What are clarifying questions and calculations

Most of the clarifying questions you ask are to ensure that we are building the right product for a specific target audience. At least some of them can be used to ensure you make the right choices when designing a system from early on.

What factors are involved in these questions

Remember the era when companies bought racks of servers in data centres. These days most big companies have their own data centre and rent their virtual and physical servers for others to use. Most of these services use commodity hardware to save cost and develop scalable solutions. Let’s discuss the types of servers that are used in a data centre

Web servers

First point of contact after load balancers. Data centres have racks full of web servers that usually handle API calls from clients. Depending on the needs of the service, the cpu, storage, memory etc needs can be very different.

Application servers

They run the core application software and business logic.

What’s the difference between app servers and web servers? It is not a black and white difference.
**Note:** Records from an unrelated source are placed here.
/-- The Command Unit's stage with the command in progress (R178). -/
inductive CommandStage where
  | idle
  | fetching
  /-- APPLYING, which lasts only for an ENGINE_RESET (R180). -/
  | applying (code : Byte) (seq : BitVec 16)
  /-- RESPONDING; the payload is empty but for a query answered DONE (R179). -/
  | responding (code : Byte) (seq : BitVec 16) (status : Status) (payload : List Byte)
deriving DecidableEq, Repr

/-- The Command Unit (R177). -/
structure CommandUnit where
  consumer : Nat
  post : Nat
  stage : CommandStage
  /-- The arguments of the command in progress as read, bytes 4 to 31 of its record; empty while no command is
  in progress. -/
  args : List Byte
deriving DecidableEq, Repr

/-- A PLAN_ACTIVE notice (R132). -/
structure PlanNotice where
  context : PlanContext
  generation : Byte
  superframe : BitVec 32
deriving DecidableEq, Repr

/-- A TIMING notice (R154): the state and parent as they stand after the change; the depth follows. -/
structure TimingNotice where
  state : TimingState
deriving DecidableEq, Repr

/-- Which of the waiting reports the Report Writer has chosen (R181, R183). -/
inductive ReportChoice where
  | response
  | release
  | attention (link : LinkIx)
  | planActive
  | timing
deriving DecidableEq, Repr

/-- The Report Writer (R181). -/
structure ReportWriter where
  /-- The producer index P. -/
  producer : Nat
  phase : Bool
  /-- The consumed value C. -/
  consumed : Nat
  planLatch : Option PlanNotice
  timingLatch : Option TimingNotice
  /-- The interrupt enable (R186). -/
  intEnable : Bool
  /-- The report chosen while the injection queue was full, which the writer waits with (R181). -/
  chosen : Option ReportChoice
deriving DecidableEq, Repr

/-! ### Pins -/

/-- The pins that hold a value of their own. INT and TICK are computed (Flags.lean, log entry 7). -/
structure Pins where
  /-- RESET_N is asserted (R188). -/
  resetAsserted : Bool
  /-- The straps sampled at the last release of RESET_N since the last pin reset (R173). -/
  anchorSel : Option (BitVec 2)
  /-- The levels SFS still has to show, one a µs, the present one first (R152). -/
  sfs : List Bool
deriving DecidableEq, Repr

/-! ### What is left of an event -/

/-- A consequence that a threshold has made due and that its own row carries out. -/
inductive Consequence where
  | agedRelease (tag : Tag)
  | holdTimeout (tag : Tag)
  | beaconLoss (link : LinkIx)
  | openTimeout (link : LinkIx)
  | blockHoldExpiry (link : LinkIx)
  | routeStale (pos : RoutePos)
  | routeAgePoison (pos : RoutePos)
  | ownSequenceAdvance
  | silenceLimit
  | holdoverTimeout
  | poisonCountExpiry (pos : RoutePos)
  | quiesceLimit
  | outlierLimit
deriving DecidableEq, Repr

/-- A piece of an event that is still to be carried out before any other event is taken: a block that has
yet to take the boundary, or a consequence that is due (log entry 8). -/
inductive Work where
  | take (block : Block)
  | due (consequence : Consequence)
deriving DecidableEq, Repr

/-! ### The whole state -/

/-- The machine: the twelve blocks, the pins, packet memory, and the model's own fields (`pending`, `work`,
`freeIndex`). -/
structure State where
  /-- The commands that are waiting, first in, first out (the model's own). -/
  pending : List Instr
  /-- Packet memory. -/
  mem : Memory
  pins : Pins
  path : MemoryPath
  classifier : Classifier
  intake : Intake
  pool : Pool
  linkTable : LinkTable
  routes : RouteTable
  sched : Scheduler
  completion : CompletionUnit
  timing : Timing
  command : CommandUnit
  reports : ReportWriter
  /-- What is left of the event in progress (the model's own, log entry 8). -/
  work : List Work
  /-- The counter the free value is applied to (the model's own, log entry 5). -/
  freeIndex : Nat
deriving DecidableEq, Repr

/-! ### Values after a pin reset -/

/-- All four class queues empty (R38). -/
def ClassQueues.reset : ClassQueues := ⟨[], [], [], []⟩

/-- The pin-reset values of Table 2-7 and Table 2-6. -/
def Pool.reset : Pool :=
  { entries := Vector.replicate 512 none, queues := Vector.replicate 16 ClassQueues.reset,
    heldList := [], backlog := [], heldLimit := 32, reserve := 32, maxAgeExpedited := 4,
    maxAgeInteractive := 8, maxAgeBulk := 64, maxAgeBackground := 255, holdTimeout := 8 }

/-- All sticky flags clear. -/
def Sticky.reset : Sticky := ⟨false, false, false, false, false⟩

/-- The pin-reset values of Table 3-5. -/
def LinkRec.reset : LinkRec :=
  { neighbour := none, state := .empty, floor := 0, ceiling := 7, attempts := 4, rate := 0, pace := 0,
    estimate := 16384, cost := 4072, undelivered := 0, missCount := 0, heard := false,
    probeSent := false, defaultBudget := 1, weight := 4, upStep := 4, downStep := 1,
    blockThreshold := 2, blockHold := 16, queueCap := 96, interleave := 0, climb := none,
    lastDelivered := false, lastRetried := false, climbing := false, sticky := Sticky.reset,
    attention := 0, planPair := none, timingPair := none }

/-- The pin-reset values of R51, R43 and Table 3-5. -/
def LinkTable.reset : LinkTable :=
  { links := Vector.replicate 16 LinkRec.reset, pendingReplies := [], openTimeout := 16, missLimit := 8,
    acceptUnsolicited := false }

/-- The pin-reset values of Table 5-4 and Table 5-3. -/
def RouteTable.reset : RouteTable :=
  { entries := Vector.replicate 256 none, cursor := 0, ownSeq := 0, boundaryCount := 0, penalty := 40,
    hysteresis := 20, startSeq := 0 }

/-- The default plan: slot 0 BEACON, slots 1..63 SHARED, generation 0 (R129). -/
def Plan.reset : Plan :=
  { slots := (Vector.replicate 64 SlotEntry.shared).set 0 SlotEntry.beacon, generation := 0 }

/-- The pin-reset values of R129, R10 and Table 7-2. -/
def Scheduler.reset : Scheduler :=
  { planA := Plan.reset, planB := Plan.reset, active := .a, stage := .none, slotFactor := 4,
    ringSize := none, producer := 0, lap := false, inFlight := [], buffers := Vector.replicate 22 none,
    nextBeacon := false, probePointer := 15 }

/-- The pin-reset values of Table 8-3. -/
def Timing.reset : Timing :=
  { timebase := 0, number := 0, adjust := 0, stepEnd := none, role := .follower, pendingRoot := false,
    propagation := 2, state := .seeking, outliers := 0, silence := 0, holdover := 0, heard := false,
    sightings := Vector.replicate 16 none, nextSlot := 1, epoch := 0, starts := [] }

/-- The pin-reset values of R165 and R115. The own id has no reset value in the manual (log entry 9). -/
def MemoryPath.reset : MemoryPath :=
  { engine := .unanchored, ownId := nodeNone, windows := none, slot := .empty, waiting := [],
    holdBudget := 4, queue := [], tails := [], marks := Vector.replicate 256 .none,
    staging := List.replicate 256 0 }

/-- The machine right after a pin reset, with RESET_N still asserted and the straps not yet sampled (R188,
R173; log entry 10): every block at its pin-reset values, memory with nothing listed. -/
def State.reset : State :=
  { pending := [], mem := [], pins := ⟨true, none, []⟩, path := MemoryPath.reset, classifier := .idle,
    intake := ⟨0, 0, .idle⟩, pool := Pool.reset, linkTable := LinkTable.reset, routes := RouteTable.reset,
    sched := Scheduler.reset, completion := ⟨[], 0⟩, timing := Timing.reset, command := ⟨0, 0, .idle, []⟩,
    reports := ⟨0, false, 0, none, none, false, none⟩, work := [], freeIndex := 0 }

end Sys2Proof.Machine
end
App servers does some additional computation stuff - hence serve dynamic content whereas webservers serve static content. These servers are for extensive computational needs and might require processors with many cores and extensive RAM and disk space requirements.

Storage servers

Storage needs of applications have grown extensively over time. Pictures these days are shot in extremely high quality cameras that produce 60+ megapixel images that result in image files that are about 50-60Mb each. So has the demand for video content grown heavily over the years, resulting in the need for extensive elastic (you can expand as you need) storage.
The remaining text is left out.